-------- EXERCISE INPUT
/-- R54, R63: a WITHDRAW that is accepted closes as DONE. A queued notice is withdrawn and takes B7 to a sweep;
a showing notice has its end pending. Both slots take their end stamps, and the notice's stands in the
write-back list before the WITHDRAW's own. R45: a verify of the withdrawn notice's buffer is given up, any
other goes on; that the waited-grant count returns to 0 with its request, whatever the commit raises next, is
the model's reading (log 36). -/
def Obligations.CommitWithdraws : Prop :=
  (∀ (n : SlotNo) (w7 : Word) (e : QueueEntry) (w : VerifyWork) (s : State),
    cueKindOf (s.cueShadow n 0) = some .withdraw →
    s.cues.queue.find? (fun q => q.kind == .notice) = some e → s.table.verifying = some w →
    (e.buffer = some w.buffer →
      (s.judgeCommit n w7).table.verifying = none ∧ (s.judgeCommit n w7).bus = verifyGivenUp s.bus) ∧
    (e.buffer ≠ some w.buffer →
      (s.judgeCommit n w7).table.verifying = some w ∧ (s.judgeCommit n w7).bus = s.bus)) ∧
  ∀ (n : SlotNo) (w7 : Word) (r : TxRecord) (s : State),
    Ending r .ok s → r.verdict = .watch → r.window = .cue → r.governed = true → s.governor = .running →
    s.cues.noted = [{ slot := n, word := w7, enables := ByteEnables.all }] →
    commitMarkerOf w7 = 0x5C#8 → cueKindOf (s.cueShadow n 0) = some .withdraw →
    let done := fun t : State => (t.slot n).state = .closing ∧ (t.slot n).outcome = some .done ∧
      (t.slot n).showStamp = none ∧ (t.slot n).endStamp = some { clock := s.clockNow, duration := 0 }
    (∀ e, s.cues.queue.find? (fun q => q.kind == .notice) = some e → e.slot ≠ n →
      Runs (.forwardedBurstEnd .ok) s fun t =>
        done t ∧ (t.slot e.slot).state = .closing ∧ (t.slot e.slot).outcome = some .withdrawn ∧
        (t.slot e.slot).showStamp = (s.slot e.slot).showStamp ∧
        (t.slot e.slot).endStamp = endsNow s e.slot ∧ WriteBackListIs t (listedAfter s [e.slot, n]) ∧
        t.cues.queue = s.cues.queue.filter (fun q => q.slot != e.slot) ∧
        t.face.showing = s.face.showing ∧ t.face.noticeEnd = s.face.noticeEnd ∧
        (∀ k, e.buffer = some k → (s.bufferState k = .verifying ∨ s.bufferState k = .staged) →
          t.bufferState k = if k = 7 then .wiping else .retiring) ∧
        ∀ w, s.table.verifying = some w →
          (e.buffer = some w.buffer →
            VerifyGivenUp (s.onBus fun b => { b with port := none }) t) ∧
          (e.buffer ≠ some w.buffer → VerifyStands (s.onBus fun b => { b with port := none }) t)) ∧
    (s.cues.queue.find? (fun q => q.kind == .notice) = none → s.bufferState noticeBuffer = .showing →
      Runs (.forwardedBurstEnd .ok) s fun t =>
        done t ∧ WriteBackListIs t (listedAfter s [n]) ∧ t.face.noticeEnd = true ∧
        t.face.showing = s.face.showing ∧ t.cues.queue = s.cues.queue ∧
        ∀ k, t.bufferState k = s.bufferState k)

/-- R193: the bits of the report words. R132 to R140, R146 to R149, R166 to R168: a report is made as its
write ends OK. One out of place raises REPORT_MISPLACED; one of the refresh still open is held; any other is
judged against the history of its tile: filed as the last report, its events weighed in their order with the
records they raise, its OVERTEMP bit deciding the derate flag; a test report judges the Tile test's attempt
instead. A word 3 with an enable off makes none, and a burst that brought several makes them in the order they
came, which is address order. That a test which ends here keeps its wait count is the model's choice (log 38).
-/
def Obligations.ReportMade : Prop :=
  (∀ w0 w1 w2 w3 : Word,
    let p := reportOf w0 w1 w2 w3
    let bits := fun (w : Word) (low width : Nat) => w.toNat / 2 ^ low % 2 ^ width
    p.tile.toNat = bits w0 8 8 ∧ p.sequence.toNat = bits w0 0 8 ∧ p.crc.toNat = bits w1 0 16 ∧
    p.dark.toNat = bits w2 16 12 ∧ p.temperature.toNat = bits w2 0 8 ∧
    p.overtemp = decide (bits w3 0 1 = 1) ∧ p.supplyLow = decide (bits w3 1 1 = 1) ∧
    p.linkLost = decide (bits w3 2 1 = 1)) ∧
  (∀ (r : TxRecord) (s : State),
    Ending r .ok s → r.verdict = .watch → r.window = .report → r.governed = true → s.governor = .running →
    let done := ((closedAs s r .ok).onBus fun b => { b with port := none }).onScan fun u => { u with noted := [] }
    Runs (.forwardedBurstEnd .ok) s fun t =>
      Follows (s.scan.noted.foldl (fun u q =>
        if q.enables.isAll = true then u.makeReport q.slot q.word else u) done) t) ∧
  (∀ (i : TileNo) (w3 : Word) (s : State),
    let p := reportOf (s.reportShadow i 0) (s.reportShadow i 1) (s.reportShadow i 2) w3
    let misplaced := p.tile.toNat ≠ i.val ∨ s.tileCount ≤ i.val
    (misplaced → s.makeReport i w3 = s.onFaults fun f =>
      f.join (s.faultRecord .reportMisplaced (some i) (p.tile.setWidth 16))) ∧
    (¬ misplaced → s.scan.openRefresh = some p.sequence →
      s.makeReport i w3 = s.onTile i fun q => { q with scan := { q.scan with held := some p } }) ∧
    (¬ misplaced → s.scan.openRefresh ≠ some p.sequence → s.makeReport i w3 = s.judgeReport i p)) ∧
  ∀ (i : TileNo) (p : Report) (s : State),
    let c := comparisonOf (s.tile i).scan.history p
    let t := s.judgeReport i p
    (t.tile i).scan.silence = 0 ∧ (t.tile i).scan.history = (s.tile i).scan.history ∧
    Unchanged [.tiles, .faults, .test, .link] s t ∧
    (∀ j, j ≠ i → (t.tile j).counter = (s.tile j).counter ∧ (t.tile j).state = (s.tile j).state ∧
      (t.tile j).scan = (s.tile j).scan) ∧
    -- an ordinary report
    (s.test.names i p.sequence = false →
      let w := weighedReport s.settings (s.tile i) p c
      let heat := if p.overtemp = true ∧ (s.tile i).derate = false then
          [s.faultRecord .tileOvertemp (some i) (p.temperature.setWidth 16 - 64#16)]
        else []
      let records := weighedRecords s i w
      (t.tile i).scan.last = some (lastOf p c) ∧ (t.tile i).derate = p.overtemp ∧
      (t.tile i).state = w.state ∧ (t.tile i).counter = w.counter ∧ t.test = s.test ∧ t.link = s.link ∧
      ((s.tile i).state = .faulted ∨ w.state ≠ .faulted →
        t.faults = (records ++ heat).foldl FaultUnit.join s.faults) ∧
      ((s.tile i).state ≠ .faulted → w.state = .faulted →
        t.faults.faultedCount = s.faults.faultedCount + 1 ∧
        (s.faults.queue.length ≤ 28 → ∃ face, t.faults.queue = s.faults.queue ++ records ++ face ++ heat))) ∧
    -- a test report
    (s.test.names i p.sequence = true →
      let current := s.test.sequence = some p.sequence ∧ (s.test.phase = .sending ∨ s.test.phase = .awaiting)
      let result : AttemptResult :=
        if c = .matched then (if p.dark.toNat ≤ s.settings.darkLimit then .pass else .dark)
        else if c = .mismatch then .mismatch else if c = .notCompared then .incomplete else .stale
      let judged := { s.test with lastMatched := some (c == Comparison.matched), lastDark := some p.dark
                                  lastResult := some result }
      let ended := fun o : TestOutcome =>
        { judged with outcome := o, phase := .none, named := [], sequence := none }
      (t.tile i).scan.last = some (lastOf p .test) ∧ (t.tile i).derate = (s.tile i).derate ∧
      (¬ current → t.test = s.test) ∧
      (current → result = .pass → t.test = ended .passed ∧
        t.link = { s.link with status := { s.link.status with state := .done, error := .none } } ∧
        ((s.tile i).state = .faulted → (t.tile i).state = .lit ∧ (t.tile i).counter = 0 ∧
          t.faults.faultedCount = s.faults.faultedCount - 1 ∧
          (s.faults.queue.length < 32 → ∃ rest, t.faults.queue = s.faults.queue ++
            s.faultRecord .tileRecovered (some i) 2 :: rest))) ∧
      (current → result ≠ .pass → s.test.used < s.test.requested.getD 0 →
        t.test = { judged with phase := .due, sequence := none, wait := 0 }) ∧
      (current → result ≠ .pass → s.test.requested.getD 0 ≤ s.test.used → t.test = ended .failedAttempts ∧
        t.link = { s.link with status := { s.link.status with state := .failed, error := .testFailed } } ∧
        (t.tile i).state = .faulted ∧ (t.tile i).counter = 255 ∧
        ((s.tile i).state ≠ .faulted → t.faults.faultedCount = s.faults.faultedCount + 1 ∧
          (s.faults.queue.length < 32 → ∃ rest, t.faults.queue = s.faults.queue ++
            s.faultRecord .tileFaulted (some i) 255 :: rest))) ∧
      (¬ current ∨ (result ≠ .pass ∧ s.test.used < s.test.requested.getD 0) → t.link = s.link) ∧
      (¬ current ∨ (result = .pass ∧ (s.tile i).state ≠ .faulted) ∨
          (result ≠ .pass ∧ s.test.used < s.test.requested.getD 0) →
        t.faults = s.faults ∧ (t.tile i).state = (s.tile i).state ∧
          (t.tile i).counter = (s.tile i).counter))

/-- R129, R134, R139: at a refresh start the report a tile in use holds is judged after that tile's refresh is
closed, against the history with the entry just made, and before the Tile test's step; the silence count then
rises from 0. A held test report is filed as TEST and hands its tile nothing. A tile that holds none is not
judged. Only a test that ends here moves its tile besides (O30). That a silence count of 1 stands where the
report timeout is 1, until the row SILENT is taken, is the model's reading (log 2, 31). -/
def Obligations.HeldReportsJudged : Prop :=
  ∀ (p : Presented) (s : State), Takes p s → s.startsRefresh p = true →
    Runs (.transactionTake (some p)) s fun t => ∀ i,
      let untested := s.test.runs = false ∨ s.test.tile ≠ some i ∨ t.test.outcome = .inProgress
      (∀ h, i.val < s.tileCount → (s.tile i).scan.held = some h →
        let c := comparisonOf (closedHistory s i) h
        let w := weighedReport s.settings (s.tile i) h c
        (t.tile i).scan.held = none ∧ (t.tile i).scan.history = closedHistory s i ∧
        (t.tile i).scan.silence = 1 ∧
        (s.test.names i h.sequence = false →
          (t.tile i).scan.last = some (lastOf h c) ∧ (t.tile i).derate = h.overtemp ∧
          (untested → (t.tile i).state = w.state ∧ (t.tile i).counter = w.counter)) ∧
        (s.test.names i h.sequence = true →
          (t.tile i).scan.last = some (lastOf h .test) ∧ (t.tile i).derate = (s.tile i).derate ∧
          (untested → (t.tile i).state = (s.tile i).state ∧ (t.tile i).counter = (s.tile i).counter))) ∧
      ((s.tile i).scan.held = none ∨ s.tileCount ≤ i.val →
        (t.tile i).scan.held = (s.tile i).scan.held ∧ (t.tile i).scan.last = (s.tile i).scan.last ∧
        (t.tile i).derate = (s.tile i).derate ∧
        (untested → (t.tile i).state = (s.tile i).state ∧ (t.tile i).counter = (s.tile i).counter))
----------------
_WHAT THE TASK ASKS_.
In the entries above, please find the line with "error := .testFailed" and the line with "(∀ h, i.val", then write out exactly those two lines and every line between them, and nothing more.

_EXERCISE SOLUTION_.
        t.link = { s.link with status := { s.link.status with state := .failed, error := .testFailed } } ∧
        (t.tile i).state = .faulted ∧ (t.tile i).counter = 255 ∧
        ((s.tile i).state ≠ .faulted → t.faults.faultedCount = s.faults.faultedCount + 1 ∧
          (s.faults.queue.length < 32 → ∃ rest, t.faults.queue = s.faults.queue ++
            s.faultRecord .tileFaulted (some i) 255 :: rest))) ∧
      (¬ current ∨ (result ≠ .pass ∧ s.test.used < s.test.requested.getD 0) → t.link = s.link) ∧
      (¬ current ∨ (result = .pass ∧ (s.tile i).state ≠ .faulted) ∨
          (result ≠ .pass ∧ s.test.used < s.test.requested.getD 0) →
        t.faults = s.faults ∧ (t.tile i).state = (s.tile i).state ∧
          (t.tile i).counter = (s.tile i).counter))

/-- R129, R134, R139: at a refresh start the report a tile in use holds is judged after that tile's refresh is
closed, against the history with the entry just made, and before the Tile test's step; the silence count then
rises from 0. A held test report is filed as TEST and hands its tile nothing. A tile that holds none is not
judged. Only a test that ends here moves its tile besides (O30). That a silence count of 1 stands where the
report timeout is 1, until the row SILENT is taken, is the model's reading (log 2, 31). -/
def Obligations.HeldReportsJudged : Prop :=
  ∀ (p : Presented) (s : State), Takes p s → s.startsRefresh p = true →
    Runs (.transactionTake (some p)) s fun t => ∀ i,
      let untested := s.test.runs = false ∨ s.test.tile ≠ some i ∨ t.test.outcome = .inProgress
      (∀ h, i.val < s.tileCount → (s.tile i).scan.held = some h →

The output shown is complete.